Valve Anti Cheat - Part 1 : Module loading
I already taked about VAC and how useless it is. And recently I decided to take a closer look to it, so this is my quick analysis. My goal will be to understand how VAC execute its modules, and in a Part 2, understand those modules.
NOTE : I’m not a game hacker in the first place, so if something is not accurate, feel free to tell it.
What is it ?
VAC (Valve Anti Cheat) is an userland Anti Cheat made to scan and detect external cheats (other processes), or internal cheats (in game process).

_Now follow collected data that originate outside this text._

/-- R439, R440, R441, R465: the responder answers the requests of SPDM in their order, and each with what the rules give, a device without
an identity with an error from NEGOTIATE_ALGORITHMS on; there is certificate slot 0 alone, and P-521 with SHA-512 alone. The error
codes are those of log 10, and what a requester offers is free. A key set takes effect in a session, for the link stream or one of the eight selective ones. -/
def Obligations.Attestation : Prop :=
  ∀ s : State,
    let answers (i : Instr) (x : Spdm) (a : SpdmAnswer) : Prop := exec i s = .next { s with spdm := x, sent := s.sent ++ [.spdm a] }
    let signs (i : Instr) (x : Spdm) (m : List Byte) (a : List Byte → SpdmAnswer) : Prop := exec i s = .next { s with
      spdm := x, sent := s.sent ++ [.spdm (a (Config.ecdsaSign s.aliasKey (Config.transcript s.fresh m)))], fresh := s.fresh + 1 }
    let silent := s.spdm.stage = 3 ∧ s.idfail = true
    let early (i : Instr) (n : Nat) : Prop :=
      (s.bootDone = false → exec i s = .next s) ∧
      (s.bootDone = true → silent → answers i s.spdm (.error 0x05)) ∧
      (s.bootDone = true → ¬ silent → s.spdm.stage < n → answers i s.spdm (.error 0x04))
    let slots (i : BitVec 4 → Instr) : Prop := (∀ k, early (i k) 3) ∧
      ∀ k, s.bootDone = true → ¬ silent → 3 ≤ s.spdm.stage → k ≠ 0 → answers (i k) s.spdm (.error 0x01)
    (early .spdmGetVersion 0 ∧ early .spdmGetCapabilities 1 ∧ early .spdmNegotiateAlgorithms 2 ∧ early .spdmGetDigests 3 ∧
      (∀ o n, slots (fun k => .spdmGetCertificate ⟨k, o⟩ n)) ∧ (∀ l, slots (fun k => .spdmChallenge ⟨k, l⟩)) ∧
      (∀ i, slots (fun k => .spdmGetMeasurements ⟨k, i⟩)) ∧ (∀ l, slots (fun k => .spdmKeyExchange ⟨k, l⟩)) ∧
      (∀ l, early (.spdmFinish l) 3) ∧ early .spdmEndSession 3 ∧ early .spdmOtherRequest 0) ∧
    (s.bootDone = true → ¬ silent →
      answers .spdmGetVersion { s.spdm with stage := 1, handshake := none } (.version 1 3) ∧ answers .spdmOtherRequest s.spdm (.error 0x07) ∧
      (1 ≤ s.spdm.stage → answers .spdmGetCapabilities { s.spdm with stage := 2 } .capabilities) ∧
      (2 ≤ s.spdm.stage → ∃ p521 sha512 : Bool, exec .spdmNegotiateAlgorithms s = .next (if p521 && sha512
        then { s with spdm := { s.spdm with stage := 3 }, sent := s.sent ++ [.spdm .algorithms], fresh := s.fresh + 1 }
        else { s with sent := s.sent ++ [.spdm (.error 0x01)], fresh := s.fresh + 1 })) ∧
      (3 ≤ s.spdm.stage →
        let chain := s.certChain
        answers .spdmGetDigests s.spdm (.digests (Config.sha512 chain)) ∧
        (∀ o n, answers (.spdmGetCertificate ⟨0, o⟩ n) s.spdm (.certificate ((chain.drop o).take n) (chain.length - (o + n)))) ∧
        (∀ l, signs (.spdmChallenge ⟨0, l⟩) s.spdm l .challenge) ∧
        answers (.spdmGetMeasurements ⟨0, 0⟩) s.spdm (.measurementCount s.blocks.length) ∧
        (s.blocks ≠ [] → signs (.spdmGetMeasurements ⟨0, 255⟩) s.spdm [255] (.measurements s.numberedBlocks)) ∧
        (∀ (i : BitVec 8) (b : BitVec 16 × BitVec 512), i ≠ 0 → i ≠ 255 → s.blocks[i.toNat - 1]? = some b →
          signs (.spdmGetMeasurements ⟨0, i⟩) s.spdm [i] (.measurements [(i.toNat, b)])) ∧
        (∀ i : BitVec 8, i ≠ 0 → i ≠ 255 → s.blocks.length < i.toNat → answers (.spdmGetMeasurements ⟨0, i⟩) s.spdm (.error 0x01)) ∧
        (∀ l, signs (.spdmKeyExchange ⟨0, l⟩) { s.spdm with sessions := s.spdm.sessions + 1, handshake := some (s.spdm.sessions + 1) } l
          (.keyExchange (s.spdm.sessions + 1))) ∧
        (∀ l, s.spdm.handshake = none → answers (.spdmFinish l) s.spdm (.error 0x04)) ∧
        (∀ l n, s.spdm.handshake = some n → Config.finishVerify n l = true →
          answers (.spdmFinish l) { s.spdm with handshake := none, session := some n } (.finish n)) ∧
        (∀ l n, s.spdm.handshake = some n → Config.finishVerify n l = false →
          answers (.spdmFinish l) { s.spdm with handshake := none } (.error 0x06)) ∧
        (s.spdm.session = none → answers .spdmEndSession s.spdm (.error 0x04)) ∧
        ∀ n, s.spdm.session = some n → answers .spdmEndSession { s.spdm with session := none } (.endSession n))) ∧
    ∀ x : IdeStream,
      let may := s.bootDone = true ∧ s.idfail = false ∧ s.spdm.session.isSome = true
      let same (y : IdeStream) : Bool := y.selective == x.selective && y.id == x.id
      let open_ := (s.spdm.streams.filter (fun y => y.selective == x.selective)).length
      let gives (l : List IdeStream) : Prop := exec (.kSetGo x) s = .next { s with spdm := { s.spdm with streams := l } }
      (may → s.spdm.streams.any same = true → gives (s.spdm.streams.map (fun y => if same y then x else y))) ∧
      (may → s.spdm.streams.any same = false → (if x.selective then open_ < 8 else open_ < 1) → gives (s.spdm.streams ++ [x])) ∧
      (may → s.spdm.streams.any same = false → ¬ (if x.selective then open_ < 8 else open_ < 1) → exec (.kSetGo x) s = .next s) ∧
      (¬ may → exec (.kSetGo x) s = .next s)

/-- R265, R347, R384, R457, R458, R459, R462: a read through BAR2 sends the word at the place, poisoned if its seal is broken in both readings, and a
write merges its bytes there, poisoned if its TLP is; the bytes of a virtual function count in LIMHOST; an access that no window or table
admits is latched, and a read of it completes with Completer Abort, one beyond HBM with Unsupported Request; nothing leaves for the host
while a loss holds the partition (R413). A write of 8 or 4 bytes acts on a register or a half of it, and any other on nothing; unmasking a
vector sends the message that waits. -/
def Obligations.HostAccesses : Prop :=
  (∀ (o : Nat) (x : Word) (m : BitVec 8) (z : Bool) (s : State), s.bootDone = true →
    let p := Place.plain (o / 8 * 8)
    let old := s.holderWord p
    let stays (t : State) : Prop := { t with sent := s.sent, agenda := s.agenda } = s
    let second := s.secondWord p
    let leaves := if old.2 = sealOf old.1 then old else second
    (Config.hbmEnd ≤ o → exec (.pfBar2Access true o ⟨x, z⟩ m) s = .next s ∧
      ∃ t, exec (.pfBar2Access false o ⟨x, z⟩ m) s = .next t ∧ stays t ∧ t.sent = s.sent ++ [.bar2Unsupported]) ∧
    (o < Config.hbmEnd →
      (∃ t, exec (.pfBar2Access false o ⟨x, z⟩ m) s = .next t ∧ stays { t with ecseal := s.ecseal } ∧
        t.sent = s.sent ++ [.bar2 leaves.1 (decide (leaves.2 ≠ sealOf leaves.1))] ∧
        (leaves.2 = sealOf leaves.1 → t.agenda = s.agenda) ∧ (old.2 = sealOf old.1 → t.ecseal = s.ecseal) ∧
        ∀ n, leaves.2 ≠ sealOf leaves.1 → (s.cluster (o / 8 * 8 / Config.clusterBytes)).owner = some n →
          ∃ l, t.agenda = s.agenda ++ [.contextLoss n l] ∧ l.source = .egress) ∧
      (m = 0xFF ∨ old.2 = sealOf old.1 → ∃ t, exec (.pfBar2Access true o ⟨x, z⟩ m) s = .next t ∧ t.sent = s.sent ∧ t.cores = s.cores ∧
        (∀ q, { t.part q with hostTime := (s.part q).hostTime, lims := (s.part q).lims } = s.part q) ∧
        (∀ q, (s.cluster (o / 8 * 8 / Config.clusterBytes)).owner = some q → (s.homeTs p).rts < (t.part q).hostTime) ∧
        (s.MemWf → (t.holderWord p).2 = (if z then poisonSeal (t.holderWord p).1 else sealOf (t.holderWord p).1) ∧
          (∀ k, k < 8 → (t.holderWord p).1.extractLsb' (8 * k) 8 = (if m.getLsbD k then x else old.1).extractLsb' (8 * k) 8) ∧
          ∀ b, b / 8 ≠ o / 8 → t.mem.byte b = s.mem.byte b)) ∧
      (m ≠ 0xFF → old.2 ≠ sealOf old.1 → second.2 ≠ sealOf second.1 → second.1 = old.1 → ∀ n, (s.cluster (o / 8 * 8 / Config.clusterBytes)).owner = some n →
        ∃ t l, exec (.pfBar2Access true o ⟨x, z⟩ m) s = .next t ∧ t.agenda = s.agenda ++ [.contextLoss n l] ∧ l.source = .merge ∧
          (s.MemWf → t.holderWord p = (old.1, poisonSeal old.1))))) ∧
  (∀ (n o : Nat) (x : Word) (m : BitVec 8) (z : Bool) (s : State), s.bootDone = true → s.vfEnabled n = true →
    ((s.part n).state = 0 → exec (.vfBar2Access n true o ⟨x, z⟩ m) s = .next s ∧
      exec (.vfBar2Access n false o ⟨x, z⟩ m) s = .next { s with sent := s.sent ++ [.bar2Abort] }) ∧
    ((s.part n).state ≠ 0 → (s.part n).lost = true → exec (.vfBar2Access n false o ⟨x, z⟩ m) s = .next s)) ∧
  (∀ (n o : Nat) (x : Word) (m : BitVec 8) (z : Bool) (s : State), s.bootDone = true → s.vfEnabled n = true → (s.part n).state ≠ 0 →
    (s.part n).lost = false → o < 2 ^ 36 →
    let toHost (u : State) (p : Place) (k : Nat) : Nat := if (u.part n).state = 4 then (u.part n).hostBytes
      else (u.part n).hostBytes + k + (if p.inHost && (match p.win with | some w => w.2 == n | none => true) then k else 0)
    let ipa := (s.part n).winbase.toNat + o / 8 * 8
    (∀ s1, s.bar2Place n false ipa = (none, s1) → ∃ t, exec (.vfBar2Access n false o ⟨x, z⟩ m) s = .next t ∧
      t.sent = s1.sent ++ [.bar2Abort] ∧ (t.part n).winerr =
        (if (s1.part n).winerr.getLsbD 63 then (s1.part n).winerr else 1#1 ++ 0#27 ++ BitVec.ofNat 36 o) ∧ t.mem = s1.mem) ∧
    (∀ s1, s.bar2Place n true ipa = (none, s1) → ∃ t, exec (.vfBar2Access n true o ⟨x, z⟩ m) s = .next t ∧ t.sent = s1.sent ∧ t.mem = s1.mem) ∧
    (∀ p s1, s.bar2Place n false ipa = (some p, s1) →
      let w := if (s1.holderWord p).2 = sealOf (s1.holderWord p).1 then s1.holderWord p else s1.secondWord p
      let bad := decide (w.2 ≠ sealOf w.1)
      ∃ t, exec (.vfBar2Access n false o ⟨x, z⟩ m) s = .next t ∧ t.sent = s1.sent ++ [.bar2 w.1 bad] ∧ t.mem = s1.mem ∧
        t.cores = s1.cores ∧ (t.part n).hostBytes = toHost s1 p 8 ∧ (bad = false → t.agenda = s1.agenda) ∧
        (bad = true → ∃ l, t.agenda = s1.agenda ++ [.contextLoss n l] ∧ l.source = .egress)) ∧
    (∀ p s1, s.bar2Place n true ipa = (some p, s1) → p.here = true → m = 0xFF ∨ (s1.holderWord p).2 = sealOf (s1.holderWord p).1 →
      ∃ t, exec (.vfBar2Access n true o ⟨x, z⟩ m) s = .next t ∧ t.sent = s1.sent ∧
        (t.part n).hostBytes = toHost s1 p ((List.range 8).filter (fun i => m.getLsbD i)).length ∧
        (s1.MemWf → (p.home = 1 → ¬ (s1.core p.phys).forced p.addr) →
        (t.holderWord p).2 = (if z then poisonSeal (t.holderWord p).1 else sealOf (t.holderWord p).1) ∧
        ∀ k, k < 8 → (t.holderWord p).1.extractLsb' (8 * k) 8 = (if m.getLsbD k then x else (s1.holderWord p).1).extractLsb' (8 * k) 8))) ∧
  (∀ (e : Nat) (s : State),
    let w := Tab.get (1#64 <<< 32) s.msix (2 * e + 1)
    (8 ≤ e ∨ w.getLsbD 32 = false → exec (.msixVectorUnmask e) s = .next s) ∧
    (s.bootDone = true → e < 8 → w.getLsbD 32 = true → ∃ t, exec (.msixVectorUnmask e) s = .next t ∧ { t with msix := s.msix, pba := s.pba, sent := s.sent } = s ∧
      (∀ i, Tab.get 0 t.msix i = if i = 2 * e + 1 then w &&& ~~~(1#64 <<< 32) else Tab.get 0 s.msix i) ∧
      t.pba.getLsbD e = false ∧ (∀ i, i < 8 → i ≠ e → t.pba.getLsbD i = s.pba.getLsbD i) ∧
      t.sent = s.sent ++ (if s.pba.getLsbD e = true then [.msi none e] else []))) ∧
  ∀ (f : HostFunction) (o size : Nat) (x : Word) (s : State),
    let o8 := o / 8 * 8
    let keep := s.regRead f o8 &&& ~~~(clearBits f o8)
    (size = 8 → o % 8 = 0 → exec (.registerWrite f o size x) s = .next (s.regPut f o x)) ∧
    (size = 4 → o % 8 = 0 → actionReg f o8 = false → exec (.registerWrite f o size x) s =
      .next (s.regPut f o8 (keep.extractLsb' 32 32 ++ x.extractLsb' 0 32))) ∧
    (size = 4 → o % 8 = 4 → actionReg f o8 = false → exec (.registerWrite f o size x) s =
      .next (s.regPut f o8 (x.extractLsb' 0 32 ++ keep.extractLsb' 0 32))) ∧
    ((size ≠ 4 ∧ size ≠ 8) ∨ o % size ≠ 0 ∨ (size = 4 ∧ actionReg f o8 = true) → exec (.registerWrite f o size x) s = .next s) ∧
    (s.bootDone = true → ∀ n, n < 32 →
      exec (.registerWrite .physical (0x100000 + 4096 * n + 8) 8 x) s =
        .next (s.modPart n (fun p => { p with pguar := x.extractLsb' 0 32 })) ∧
      exec (.registerWrite .physical (0x100000 + 4096 * n + 0x10) 8 x) s =
        .next (s.modPart n (fun p => { p with pmargin := x.extractLsb' 0 32 })) ∧
      exec (.registerWrite .physical (0x100000 + 4096 * n + 0x40) 8 x) s =
        .next (s.modPart n (fun p => { p with s2root := x &&& 0x000FFFFFFFFFFFFF })))
end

Long story short, userland means that it has not acess to advenced features and TRUE system monitoring (kernel-land hypervisors). This is the major issue about VAC, and it’s one of the main reasons VAC protected games can be defeated easily. As it’s userland, it’s core is based in an running executable (or service) in an accessible space regarding the system. It means that we can possibly inject / execute code easily then kernel-land stuff (signed driver, secure boot, ..). By advenced features, I mean that it can only monitor processes like any other userland process does, which doesn’t give a complete scope of investigation. So VAC can’t detect hardware cheats (unless it’s visible userland of course), it also can’t properly deal with kernel-land cheats (only enumerate driver list, check names and signatures, and low the trust factor if you allow unsigned drivers on your computer).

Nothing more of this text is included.